TASK – From the records below, extract only the lines running from the line with "Sys2Proof.Machine.execAdd x y s" to the line with "Sys2Proof.Machine.execStm x s", both lines included, reproducing them exactly.

Entries taken from a collection:

--*--

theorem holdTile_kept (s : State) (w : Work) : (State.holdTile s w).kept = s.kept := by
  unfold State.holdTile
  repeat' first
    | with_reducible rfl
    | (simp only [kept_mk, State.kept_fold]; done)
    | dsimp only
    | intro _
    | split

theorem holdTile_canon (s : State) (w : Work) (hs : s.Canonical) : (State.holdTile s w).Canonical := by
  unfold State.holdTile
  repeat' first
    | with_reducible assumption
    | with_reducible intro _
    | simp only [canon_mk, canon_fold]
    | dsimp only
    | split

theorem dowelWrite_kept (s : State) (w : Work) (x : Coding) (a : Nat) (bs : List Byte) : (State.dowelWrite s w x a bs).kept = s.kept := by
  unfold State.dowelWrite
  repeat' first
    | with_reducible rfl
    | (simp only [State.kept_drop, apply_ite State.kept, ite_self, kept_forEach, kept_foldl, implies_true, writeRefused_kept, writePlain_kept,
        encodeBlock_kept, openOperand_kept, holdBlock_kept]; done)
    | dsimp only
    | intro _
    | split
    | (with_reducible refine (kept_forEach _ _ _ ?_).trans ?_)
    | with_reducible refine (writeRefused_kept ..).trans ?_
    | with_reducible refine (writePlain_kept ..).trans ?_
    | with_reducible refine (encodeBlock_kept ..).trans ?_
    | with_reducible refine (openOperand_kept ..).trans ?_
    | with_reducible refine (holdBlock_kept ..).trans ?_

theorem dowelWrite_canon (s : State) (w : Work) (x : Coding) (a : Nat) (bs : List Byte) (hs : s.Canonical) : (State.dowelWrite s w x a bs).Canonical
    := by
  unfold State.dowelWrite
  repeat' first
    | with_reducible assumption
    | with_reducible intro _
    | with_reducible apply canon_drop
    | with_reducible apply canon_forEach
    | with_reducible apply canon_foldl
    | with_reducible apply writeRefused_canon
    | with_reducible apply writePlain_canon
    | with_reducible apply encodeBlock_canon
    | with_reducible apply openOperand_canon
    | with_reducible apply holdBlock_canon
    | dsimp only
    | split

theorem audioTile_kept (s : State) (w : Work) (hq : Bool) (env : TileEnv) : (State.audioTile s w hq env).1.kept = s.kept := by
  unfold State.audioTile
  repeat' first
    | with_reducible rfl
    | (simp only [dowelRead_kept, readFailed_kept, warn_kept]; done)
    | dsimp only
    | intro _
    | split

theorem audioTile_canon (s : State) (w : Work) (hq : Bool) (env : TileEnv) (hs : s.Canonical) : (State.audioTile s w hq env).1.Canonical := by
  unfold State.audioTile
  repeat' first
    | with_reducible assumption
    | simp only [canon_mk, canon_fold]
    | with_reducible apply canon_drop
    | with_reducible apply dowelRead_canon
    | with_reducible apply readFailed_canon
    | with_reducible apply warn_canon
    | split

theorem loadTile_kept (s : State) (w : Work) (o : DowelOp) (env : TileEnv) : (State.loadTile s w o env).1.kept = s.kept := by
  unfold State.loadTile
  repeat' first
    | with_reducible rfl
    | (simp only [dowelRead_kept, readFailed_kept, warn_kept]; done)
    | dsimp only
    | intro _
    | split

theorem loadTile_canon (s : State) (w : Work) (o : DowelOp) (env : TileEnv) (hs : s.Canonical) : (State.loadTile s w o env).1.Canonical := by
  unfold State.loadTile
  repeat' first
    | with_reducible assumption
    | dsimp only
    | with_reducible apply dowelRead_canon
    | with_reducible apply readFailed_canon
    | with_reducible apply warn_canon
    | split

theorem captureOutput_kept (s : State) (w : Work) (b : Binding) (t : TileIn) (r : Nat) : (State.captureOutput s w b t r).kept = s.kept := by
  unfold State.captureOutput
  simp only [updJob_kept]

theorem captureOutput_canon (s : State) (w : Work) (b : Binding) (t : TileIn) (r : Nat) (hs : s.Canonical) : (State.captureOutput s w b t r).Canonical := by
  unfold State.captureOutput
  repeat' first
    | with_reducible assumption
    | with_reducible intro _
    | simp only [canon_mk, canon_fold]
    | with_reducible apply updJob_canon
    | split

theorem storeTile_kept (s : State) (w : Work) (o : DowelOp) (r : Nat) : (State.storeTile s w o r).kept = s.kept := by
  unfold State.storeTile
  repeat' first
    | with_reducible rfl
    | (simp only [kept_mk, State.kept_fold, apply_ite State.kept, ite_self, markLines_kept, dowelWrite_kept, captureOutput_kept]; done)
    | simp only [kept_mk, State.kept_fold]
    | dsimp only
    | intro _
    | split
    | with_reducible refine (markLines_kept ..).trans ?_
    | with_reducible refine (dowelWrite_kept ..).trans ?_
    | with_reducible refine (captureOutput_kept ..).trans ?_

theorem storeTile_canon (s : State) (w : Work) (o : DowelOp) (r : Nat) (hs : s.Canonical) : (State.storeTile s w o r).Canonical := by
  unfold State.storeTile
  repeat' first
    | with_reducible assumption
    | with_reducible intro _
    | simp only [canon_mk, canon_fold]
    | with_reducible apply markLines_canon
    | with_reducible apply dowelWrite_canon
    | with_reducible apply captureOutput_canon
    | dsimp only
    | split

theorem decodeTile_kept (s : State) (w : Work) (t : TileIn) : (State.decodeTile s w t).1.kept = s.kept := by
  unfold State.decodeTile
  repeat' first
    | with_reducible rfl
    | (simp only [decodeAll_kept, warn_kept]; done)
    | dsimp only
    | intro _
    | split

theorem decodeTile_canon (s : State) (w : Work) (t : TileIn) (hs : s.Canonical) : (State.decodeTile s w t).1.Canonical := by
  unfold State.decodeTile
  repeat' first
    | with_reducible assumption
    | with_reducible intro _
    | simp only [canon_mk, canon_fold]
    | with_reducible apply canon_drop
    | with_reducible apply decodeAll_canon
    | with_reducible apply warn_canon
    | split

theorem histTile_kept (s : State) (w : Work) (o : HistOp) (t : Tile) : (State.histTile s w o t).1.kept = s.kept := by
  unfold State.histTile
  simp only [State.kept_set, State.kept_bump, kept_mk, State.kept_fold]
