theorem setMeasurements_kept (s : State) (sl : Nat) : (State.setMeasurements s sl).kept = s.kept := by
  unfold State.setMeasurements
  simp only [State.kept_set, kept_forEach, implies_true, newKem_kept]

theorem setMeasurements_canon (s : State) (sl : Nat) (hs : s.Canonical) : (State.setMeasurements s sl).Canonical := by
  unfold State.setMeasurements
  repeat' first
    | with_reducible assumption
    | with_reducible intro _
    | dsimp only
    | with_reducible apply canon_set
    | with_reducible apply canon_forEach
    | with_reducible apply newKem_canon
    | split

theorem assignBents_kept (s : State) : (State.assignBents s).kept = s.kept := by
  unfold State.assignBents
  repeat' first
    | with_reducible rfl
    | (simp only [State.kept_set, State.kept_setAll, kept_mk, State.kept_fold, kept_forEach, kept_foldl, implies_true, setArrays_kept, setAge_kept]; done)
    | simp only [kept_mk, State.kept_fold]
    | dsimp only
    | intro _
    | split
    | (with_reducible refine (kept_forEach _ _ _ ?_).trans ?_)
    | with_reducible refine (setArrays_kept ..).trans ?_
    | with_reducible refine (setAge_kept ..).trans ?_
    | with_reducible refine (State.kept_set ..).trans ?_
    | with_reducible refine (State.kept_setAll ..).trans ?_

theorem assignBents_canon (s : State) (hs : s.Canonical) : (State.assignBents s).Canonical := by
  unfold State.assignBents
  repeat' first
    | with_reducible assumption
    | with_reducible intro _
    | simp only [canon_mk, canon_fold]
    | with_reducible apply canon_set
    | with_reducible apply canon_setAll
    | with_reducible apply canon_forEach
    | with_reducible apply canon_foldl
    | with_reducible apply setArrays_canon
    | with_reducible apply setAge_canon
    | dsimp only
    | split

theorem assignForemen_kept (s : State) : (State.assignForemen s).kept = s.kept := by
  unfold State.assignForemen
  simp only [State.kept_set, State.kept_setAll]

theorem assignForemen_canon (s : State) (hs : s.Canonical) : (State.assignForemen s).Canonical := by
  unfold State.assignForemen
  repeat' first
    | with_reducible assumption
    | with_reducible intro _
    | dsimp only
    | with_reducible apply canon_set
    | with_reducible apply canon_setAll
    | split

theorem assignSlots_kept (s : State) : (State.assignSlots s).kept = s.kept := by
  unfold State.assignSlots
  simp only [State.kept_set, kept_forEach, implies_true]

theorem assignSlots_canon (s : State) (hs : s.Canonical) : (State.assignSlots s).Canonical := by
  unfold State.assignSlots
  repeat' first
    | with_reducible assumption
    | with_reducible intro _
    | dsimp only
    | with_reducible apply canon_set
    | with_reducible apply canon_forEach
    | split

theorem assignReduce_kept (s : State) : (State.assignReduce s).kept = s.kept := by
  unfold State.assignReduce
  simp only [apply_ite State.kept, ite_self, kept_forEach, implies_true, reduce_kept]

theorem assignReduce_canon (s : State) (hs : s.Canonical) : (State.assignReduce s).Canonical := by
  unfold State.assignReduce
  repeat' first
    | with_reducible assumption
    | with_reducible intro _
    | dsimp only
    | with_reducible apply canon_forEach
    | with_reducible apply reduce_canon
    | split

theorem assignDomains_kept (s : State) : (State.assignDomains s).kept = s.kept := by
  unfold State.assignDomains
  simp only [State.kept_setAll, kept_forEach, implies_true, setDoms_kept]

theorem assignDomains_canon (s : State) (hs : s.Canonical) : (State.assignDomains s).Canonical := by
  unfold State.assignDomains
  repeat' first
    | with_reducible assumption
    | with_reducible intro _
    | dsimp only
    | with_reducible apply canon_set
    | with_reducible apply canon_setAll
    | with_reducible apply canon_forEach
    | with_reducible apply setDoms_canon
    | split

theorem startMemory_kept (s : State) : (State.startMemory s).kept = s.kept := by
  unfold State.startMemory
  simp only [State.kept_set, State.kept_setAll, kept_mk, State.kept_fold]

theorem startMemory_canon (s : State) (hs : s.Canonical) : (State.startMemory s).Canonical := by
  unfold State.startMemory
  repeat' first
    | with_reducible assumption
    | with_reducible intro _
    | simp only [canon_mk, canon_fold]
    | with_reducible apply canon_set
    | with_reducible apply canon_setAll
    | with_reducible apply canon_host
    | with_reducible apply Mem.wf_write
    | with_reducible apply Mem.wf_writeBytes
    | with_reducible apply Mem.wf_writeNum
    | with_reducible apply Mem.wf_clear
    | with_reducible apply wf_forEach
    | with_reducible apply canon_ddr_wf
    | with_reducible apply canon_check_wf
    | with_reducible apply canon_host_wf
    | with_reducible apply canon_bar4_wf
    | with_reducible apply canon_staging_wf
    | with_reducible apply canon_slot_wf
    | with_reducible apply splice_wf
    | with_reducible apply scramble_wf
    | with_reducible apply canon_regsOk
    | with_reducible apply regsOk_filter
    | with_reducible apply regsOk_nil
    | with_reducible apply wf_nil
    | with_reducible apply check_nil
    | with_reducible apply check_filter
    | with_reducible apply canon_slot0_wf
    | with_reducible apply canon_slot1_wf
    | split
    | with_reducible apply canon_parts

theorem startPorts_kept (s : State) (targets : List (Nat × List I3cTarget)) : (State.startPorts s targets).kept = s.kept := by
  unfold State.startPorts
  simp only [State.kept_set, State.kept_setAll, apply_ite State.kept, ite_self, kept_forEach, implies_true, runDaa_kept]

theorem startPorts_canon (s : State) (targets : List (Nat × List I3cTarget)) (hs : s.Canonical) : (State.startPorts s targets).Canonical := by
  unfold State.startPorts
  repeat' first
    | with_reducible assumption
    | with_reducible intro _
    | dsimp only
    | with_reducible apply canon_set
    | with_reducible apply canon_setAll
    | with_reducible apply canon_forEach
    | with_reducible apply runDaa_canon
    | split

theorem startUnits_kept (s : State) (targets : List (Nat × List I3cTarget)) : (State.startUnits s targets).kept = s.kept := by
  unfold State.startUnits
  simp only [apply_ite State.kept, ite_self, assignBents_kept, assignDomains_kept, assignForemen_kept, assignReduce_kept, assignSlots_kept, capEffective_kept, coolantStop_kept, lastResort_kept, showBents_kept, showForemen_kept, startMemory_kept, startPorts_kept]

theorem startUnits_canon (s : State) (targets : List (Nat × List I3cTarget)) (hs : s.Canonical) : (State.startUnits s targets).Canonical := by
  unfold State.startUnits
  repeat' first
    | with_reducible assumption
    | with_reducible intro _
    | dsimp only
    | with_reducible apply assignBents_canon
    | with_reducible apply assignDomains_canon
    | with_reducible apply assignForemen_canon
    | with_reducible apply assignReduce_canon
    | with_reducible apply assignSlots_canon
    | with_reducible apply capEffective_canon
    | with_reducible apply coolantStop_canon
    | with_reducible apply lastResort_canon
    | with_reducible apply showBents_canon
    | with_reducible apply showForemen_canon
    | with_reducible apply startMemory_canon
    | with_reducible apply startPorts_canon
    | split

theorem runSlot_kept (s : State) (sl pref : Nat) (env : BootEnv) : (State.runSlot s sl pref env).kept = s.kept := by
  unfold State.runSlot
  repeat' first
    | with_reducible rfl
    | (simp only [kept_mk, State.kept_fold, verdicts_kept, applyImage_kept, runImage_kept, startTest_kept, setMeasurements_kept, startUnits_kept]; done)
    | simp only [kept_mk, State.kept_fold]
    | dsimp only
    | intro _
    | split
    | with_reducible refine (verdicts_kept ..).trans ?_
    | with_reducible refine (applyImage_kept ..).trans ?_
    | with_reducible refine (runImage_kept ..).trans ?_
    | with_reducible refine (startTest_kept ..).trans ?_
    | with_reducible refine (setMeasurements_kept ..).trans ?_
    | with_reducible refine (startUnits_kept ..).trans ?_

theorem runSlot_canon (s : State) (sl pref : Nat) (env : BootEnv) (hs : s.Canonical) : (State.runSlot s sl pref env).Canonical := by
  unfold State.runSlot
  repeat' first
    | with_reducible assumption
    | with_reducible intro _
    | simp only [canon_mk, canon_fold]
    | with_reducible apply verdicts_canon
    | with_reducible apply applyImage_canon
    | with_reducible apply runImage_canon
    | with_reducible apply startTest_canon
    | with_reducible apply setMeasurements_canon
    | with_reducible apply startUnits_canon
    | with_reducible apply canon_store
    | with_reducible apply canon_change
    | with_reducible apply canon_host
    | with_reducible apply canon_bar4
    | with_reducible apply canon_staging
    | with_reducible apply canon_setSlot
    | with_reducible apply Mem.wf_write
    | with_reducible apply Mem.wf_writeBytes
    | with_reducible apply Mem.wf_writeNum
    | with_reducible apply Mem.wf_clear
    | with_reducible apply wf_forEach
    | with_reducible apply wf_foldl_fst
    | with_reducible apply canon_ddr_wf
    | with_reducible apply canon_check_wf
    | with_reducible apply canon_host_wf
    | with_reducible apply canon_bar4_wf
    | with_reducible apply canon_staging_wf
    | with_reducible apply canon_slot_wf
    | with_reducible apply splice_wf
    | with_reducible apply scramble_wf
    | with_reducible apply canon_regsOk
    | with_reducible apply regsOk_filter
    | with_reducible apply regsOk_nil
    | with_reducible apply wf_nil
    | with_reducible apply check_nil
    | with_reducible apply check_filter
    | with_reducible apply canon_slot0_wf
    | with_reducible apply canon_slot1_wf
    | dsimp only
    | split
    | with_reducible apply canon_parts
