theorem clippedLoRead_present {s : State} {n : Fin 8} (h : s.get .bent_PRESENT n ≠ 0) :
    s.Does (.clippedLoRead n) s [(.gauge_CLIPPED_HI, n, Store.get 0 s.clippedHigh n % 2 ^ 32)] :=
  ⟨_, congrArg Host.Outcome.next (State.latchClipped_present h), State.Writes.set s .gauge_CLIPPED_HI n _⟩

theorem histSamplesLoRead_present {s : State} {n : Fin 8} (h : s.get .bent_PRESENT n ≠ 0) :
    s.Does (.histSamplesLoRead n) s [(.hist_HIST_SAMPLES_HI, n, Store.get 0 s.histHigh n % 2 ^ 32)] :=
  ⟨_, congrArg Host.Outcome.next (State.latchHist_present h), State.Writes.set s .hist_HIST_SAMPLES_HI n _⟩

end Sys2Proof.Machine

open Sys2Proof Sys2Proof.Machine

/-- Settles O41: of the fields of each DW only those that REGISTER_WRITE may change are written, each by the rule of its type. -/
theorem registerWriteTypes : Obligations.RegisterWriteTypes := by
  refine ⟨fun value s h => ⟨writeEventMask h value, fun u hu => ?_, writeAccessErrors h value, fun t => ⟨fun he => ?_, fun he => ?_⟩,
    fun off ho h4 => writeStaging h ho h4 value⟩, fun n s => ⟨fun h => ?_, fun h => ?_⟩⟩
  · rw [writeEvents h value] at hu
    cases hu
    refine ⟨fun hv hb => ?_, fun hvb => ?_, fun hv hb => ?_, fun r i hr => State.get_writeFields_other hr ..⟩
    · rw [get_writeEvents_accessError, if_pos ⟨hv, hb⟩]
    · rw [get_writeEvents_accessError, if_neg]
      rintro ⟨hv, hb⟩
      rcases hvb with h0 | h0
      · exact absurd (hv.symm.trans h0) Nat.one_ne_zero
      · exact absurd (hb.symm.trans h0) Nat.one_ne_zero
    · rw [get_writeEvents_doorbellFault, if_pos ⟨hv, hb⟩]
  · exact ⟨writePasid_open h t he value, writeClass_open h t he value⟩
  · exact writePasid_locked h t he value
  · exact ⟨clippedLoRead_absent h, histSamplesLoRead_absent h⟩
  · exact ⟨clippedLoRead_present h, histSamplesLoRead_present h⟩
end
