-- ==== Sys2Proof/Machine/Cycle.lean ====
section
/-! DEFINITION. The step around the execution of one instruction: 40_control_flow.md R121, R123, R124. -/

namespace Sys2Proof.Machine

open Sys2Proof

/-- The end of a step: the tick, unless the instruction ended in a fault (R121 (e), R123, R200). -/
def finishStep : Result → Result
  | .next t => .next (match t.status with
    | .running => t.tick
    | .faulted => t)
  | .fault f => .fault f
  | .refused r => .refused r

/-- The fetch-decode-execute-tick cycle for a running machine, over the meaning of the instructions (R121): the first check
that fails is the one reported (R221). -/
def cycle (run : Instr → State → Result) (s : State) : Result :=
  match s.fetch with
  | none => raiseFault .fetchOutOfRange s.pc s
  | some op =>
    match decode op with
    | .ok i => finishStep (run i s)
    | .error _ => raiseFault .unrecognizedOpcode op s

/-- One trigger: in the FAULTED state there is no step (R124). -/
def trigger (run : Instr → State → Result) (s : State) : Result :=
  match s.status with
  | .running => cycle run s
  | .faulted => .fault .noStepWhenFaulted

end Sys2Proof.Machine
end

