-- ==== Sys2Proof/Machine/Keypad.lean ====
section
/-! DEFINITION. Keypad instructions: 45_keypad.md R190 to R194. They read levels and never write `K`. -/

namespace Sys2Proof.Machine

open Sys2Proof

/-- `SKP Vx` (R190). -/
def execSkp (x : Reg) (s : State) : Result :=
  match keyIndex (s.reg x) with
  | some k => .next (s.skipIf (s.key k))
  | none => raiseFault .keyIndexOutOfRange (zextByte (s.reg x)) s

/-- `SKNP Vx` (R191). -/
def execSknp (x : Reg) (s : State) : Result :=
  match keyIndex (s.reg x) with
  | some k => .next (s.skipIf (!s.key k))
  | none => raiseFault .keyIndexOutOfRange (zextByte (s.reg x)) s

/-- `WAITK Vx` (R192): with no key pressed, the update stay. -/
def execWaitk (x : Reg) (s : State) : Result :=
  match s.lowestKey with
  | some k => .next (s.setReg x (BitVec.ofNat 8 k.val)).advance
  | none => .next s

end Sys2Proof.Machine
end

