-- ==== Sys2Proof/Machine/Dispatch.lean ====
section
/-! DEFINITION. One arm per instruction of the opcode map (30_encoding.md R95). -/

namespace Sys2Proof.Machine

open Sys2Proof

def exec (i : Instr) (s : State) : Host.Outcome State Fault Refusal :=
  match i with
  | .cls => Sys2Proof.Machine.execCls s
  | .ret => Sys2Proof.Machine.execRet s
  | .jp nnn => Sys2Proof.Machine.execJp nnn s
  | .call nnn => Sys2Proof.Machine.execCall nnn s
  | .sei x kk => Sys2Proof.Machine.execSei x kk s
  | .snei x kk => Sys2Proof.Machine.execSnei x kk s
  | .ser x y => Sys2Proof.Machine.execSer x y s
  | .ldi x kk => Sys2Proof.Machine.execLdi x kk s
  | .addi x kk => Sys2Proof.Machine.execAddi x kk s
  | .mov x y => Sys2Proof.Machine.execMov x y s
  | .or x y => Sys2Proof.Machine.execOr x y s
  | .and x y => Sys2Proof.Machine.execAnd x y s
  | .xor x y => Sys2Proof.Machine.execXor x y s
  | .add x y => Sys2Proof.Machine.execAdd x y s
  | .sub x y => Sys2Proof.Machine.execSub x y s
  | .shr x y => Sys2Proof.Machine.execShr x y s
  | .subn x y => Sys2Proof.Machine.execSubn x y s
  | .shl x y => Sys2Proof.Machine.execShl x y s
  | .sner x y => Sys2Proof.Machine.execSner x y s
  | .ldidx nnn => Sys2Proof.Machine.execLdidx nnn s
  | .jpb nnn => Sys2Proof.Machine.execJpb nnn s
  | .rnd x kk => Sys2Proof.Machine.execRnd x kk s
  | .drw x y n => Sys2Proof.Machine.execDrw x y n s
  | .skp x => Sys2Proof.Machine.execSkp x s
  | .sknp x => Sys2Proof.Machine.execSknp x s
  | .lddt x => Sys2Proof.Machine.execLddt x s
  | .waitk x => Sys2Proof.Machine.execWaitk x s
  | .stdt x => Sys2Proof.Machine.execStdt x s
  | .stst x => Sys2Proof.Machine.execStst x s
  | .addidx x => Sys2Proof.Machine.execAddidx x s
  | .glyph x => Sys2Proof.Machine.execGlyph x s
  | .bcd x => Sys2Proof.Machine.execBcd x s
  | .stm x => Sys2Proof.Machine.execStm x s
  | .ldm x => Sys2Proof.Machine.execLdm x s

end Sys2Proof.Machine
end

--*--

TASK OUTPUT –
  | .add x y => Sys2Proof.Machine.execAdd x y s
  | .sub x y => Sys2Proof.Machine.execSub x y s
  | .shr x y => Sys2Proof.Machine.execShr x y s
  | .subn x y => Sys2Proof.Machine.execSubn x y s
  | .shl x y => Sys2Proof.Machine.execShl x y s
  | .sner x y => Sys2Proof.Machine.execSner x y s
  | .ldidx nnn => Sys2Proof.Machine.execLdidx nnn s
  | .jpb nnn => Sys2Proof.Machine.execJpb nnn s
  | .rnd x kk => Sys2Proof.Machine.execRnd x kk s
  | .drw x y n => Sys2Proof.Machine.execDrw x y n s
  | .skp x => Sys2Proof.Machine.execSkp x s
  | .sknp x => Sys2Proof.Machine.execSknp x s
  | .lddt x => Sys2Proof.Machine.execLddt x s
  | .waitk x => Sys2Proof.Machine.execWaitk x s
  | .stdt x => Sys2Proof.Machine.execStdt x s
  | .stst x => Sys2Proof.Machine.execStst x s
  | .addidx x => Sys2Proof.Machine.execAddidx x s
  | .glyph x => Sys2Proof.Machine.execGlyph x s
  | .bcd x => Sys2Proof.Machine.execBcd x s
  | .stm x => Sys2Proof.Machine.execStm x s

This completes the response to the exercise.